Aucun dollar reçu, malgré les milliards promis
Le fonds mis en place par la Banque mondiale pour soutenir le Conseil de Paix de Donald Trump, destiné à la reconstruction de Gaza, n’a jusqu’à présent reçu aucun financement, malgré des engagements financiers importants de la part des États-Unis et d’autres dirigeants mondiaux. Selon plusieurs sources proches du dossier, aucun dollar n’a été versé sur le compte officiel géré par la Banque mondiale. Les dons promis, évalués à 17 milliards de dollars, ont été dirigés vers d’autres canaux, notamment un compte JPMorgan détenu directement par le Conseil, qui ne communique pas ses états financiers aux contributeurs ni aux membres du Conseil.
Parmi les contributions, le Maroc a versé environ 20 millions de dollars, utilisés pour financer le bureau du représentant spécial pour Gaza et les salaires d’un comité technocratique palestinien chargé de gouverner la région. Les Émirats arabes unis ont promis 100 millions de dollars pour la formation d’une nouvelle force de police à Gaza, mais ces fonds restent gelés et le programme n’a pas démarré. De son côté, le département d’État américain a réaffecté 1,2 milliard de dollars d’aide pour des projets liés au Conseil, mais ces fonds ne sont pas gérés par ce dernier et aucun montant n’a encore été dépensé. Une partie de l’aide américaine, environ 50 millions de dollars, est destinée directement au Conseil, mais elle n’a pas été distribuée faute de systèmes adaptés à la gestion des fonds américains.
Le Conseil de Paix a commencé à lancer des appels d’offres pour des travaux de sécurité et de reconstruction, mais aucun contrat n’a encore été attribué. L’absence d’opérations sur le terrain est principalement liée à la situation sécuritaire, notamment au fait que le Hamas n’a pas été désarmé, condition préalable selon le plan initial de Trump. Ce plan prévoyait la désarmement du Hamas, le retrait des forces israéliennes et la reconstruction de Gaza, mais aucun progrès concret n’a été enregistré. Un expert palestino-américain souligne que le manque de financement empêche toute action sur le terrain, et que les membres du comité savent qu’ils ne pourront répondre aux besoins de la population sans ressources.

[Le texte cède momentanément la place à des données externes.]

/-- R172, R171, R177, R178: after a write of `w` to `CMD`, `CMD` holds `w` and `LAST_ERR` is `Check(w)`;
if that is not 0, only the two fields of `STATUS` and the transaction itself have changed. -/
def Obligations.LastErrIsCheckOfTheWord : Prop :=
  ∀ (s : State) (w : Word) (rest : List HostEvent),
    s.pending = .write (s.params.base + 0x00000) 4 w :: rest →
    ∃ t, step s = .next t ∧ t.cmd = w ∧
      t.status.lastErr.toNat = checkCode s.params.tlLen w.toNat ∧
      (checkCode s.params.tlLen w.toNat ≠ 0 →
        t = { rejected t.status.lastErr s with
          pending := rest, cmd := w, resp := some { error := false, data := none } }) ∧
      (checkCode s.params.tlLen w.toNat = 0 →
        t.status.errSticky = s.status.errSticky ∧ t.status.busErrSticky = s.status.busErrSticky)

/-- R20, R27, R32: every step keeps the state sound: the arrays canonical and of their lengths,
`LAST_ERR` one of 0 to 4, the parameters legal. -/
def Obligations.StepKeepsSoundness : Prop :=
  ∀ s t : State, s.Sound → step s = .next t → t.Sound

/-- R32: the state after reset is sound, for every legal value of the parameters; the parameters of
`State.reset` are the model's choice (log entry 1). -/
def Obligations.ResetIsSound : Prop :=
  (∀ p : Params, p.WellFormed → (State.resetWith p).Sound) ∧ State.reset.Sound

/-- R32, R33: with `RESET_FILL` a fixed value no entry is ever poison: every step keeps that. -/
def Obligations.StepKeepsArraysFreeOfPoison : Prop :=
  ∀ s t : State, s.params.resetFill ≠ .poison → s.NoPoison → step s = .next t → t.NoPoison

/-- R32: with `RESET_FILL` a fixed value `f`, every entry holds `f` after reset. -/
def Obligations.ResetWithFixedFillHasNoPoison : Prop :=
  ∀ p : Params, p.resetFill ≠ .poison → (State.resetWith p).NoPoison

/-- R32, R200: a reset between transactions sets `CMD` and `STATUS` to 0 and every array entry to
`RESET_FILL`, and executes nothing; the parameters, `TL_LEN` of `CONFIG` among them, stay. -/
def Obligations.ResetEventSetsEveryPiece : Prop :=
  ∀ (s : State) (rest : List HostEvent), s.pending = .reset :: rest →
    ∃ t, step s = .next t ∧ t.cmd = 0 ∧ t.params = s.params ∧
      t.status = { lastErr := 0, errSticky := false, busErrSticky := false } ∧
      (∀ i, t.pixOutAt i = s.params.resetFill ∧ t.leftRowAt i = s.params.resetFill ∧
        t.topLeftAt i = s.params.resetFill ∧ t.topLineAt i = s.params.resetFill) ∧
      (s.params.resetFill = .poison → ∀ i, t.residAt i = .poison) ∧
      (∀ f, s.params.resetFill = .val f → ∀ i, Holds (t.residAt i) f.toInt)

/-- R27, R182: `ERR_STICKY` and `BUSERR_STICKY` are cleared only by reset or by a host write to `STATUS`
with their bit 1. -/
def Obligations.StickyBitsClearedOnlyByHostOrReset : Prop :=
  ∀ s t : State, step s = .next t →
    (s.status.errSticky = true → t.status.errSticky = false → s.pending.head? = some .reset ∨
      ∃ v : Word, s.pending.head? = some (.write (s.params.base + 0x00004) 4 v) ∧
        v.toNat / 256 % 2 = 1) ∧
    (s.status.busErrSticky = true → t.status.busErrSticky = false → s.pending.head? = some .reset ∨
      ∃ v : Word, s.pending.head? = some (.write (s.params.base + 0x00004) 4 v) ∧
        v.toNat / 512 % 2 = 1)

/-- R21: no command changes `RESID`: only a host write to its slot or a reset does.  R28: nothing
changes the parameters. -/
def Obligations.ResidChangesOnlyByHostOrReset : Prop :=
  ∀ s t : State, step s = .next t → t.params = s.params ∧
    ∀ i, t.residAt i = s.residAt i ∨ s.pending.head? = some .reset ∨
      ∃ v : Word, s.pending.head? = some (.write (s.params.base + 0x00100 + 4 * i) 4 v)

Le Conseil reconnaît lui-même qu’il n’existe pas de système opérationnel pour gérer l’acheminement des services et des biens nécessaires à la mise en œuvre du plan. Il rejette l’idée d’une accumulation de fonds sans possibilité de les utiliser efficacement. Cette situation met en lumière les difficultés pratiques et politiques rencontrées dans la mise en œuvre d’un projet ambitieux mais encore largement théorique, dans un contexte marqué par l’instabilité et l’absence de coordination effective avec les acteurs locaux. Le futur du fonds et de la reconstruction de Gaza reste donc incertain, en attendant des avancées concrètes sur le terrain et une meilleure organisation financière et administrative.
Le fonds de reconstruction de Gaza lié au Conseil de Paix de Donald Trump peine à se concrétiser financièrement et opérationnellement. Malgré des promesses importantes, l’absence de versements via la Banque mondiale et le gel de certains financements illustrent les obstacles majeurs à la relance du territoire. La situation sécuritaire et politique, notamment la présence du Hamas armé, freine toute avancée, laissant planer un doute sur la capacité du Conseil à jouer un rôle effectif dans la reconstruction et la stabilisation de Gaza.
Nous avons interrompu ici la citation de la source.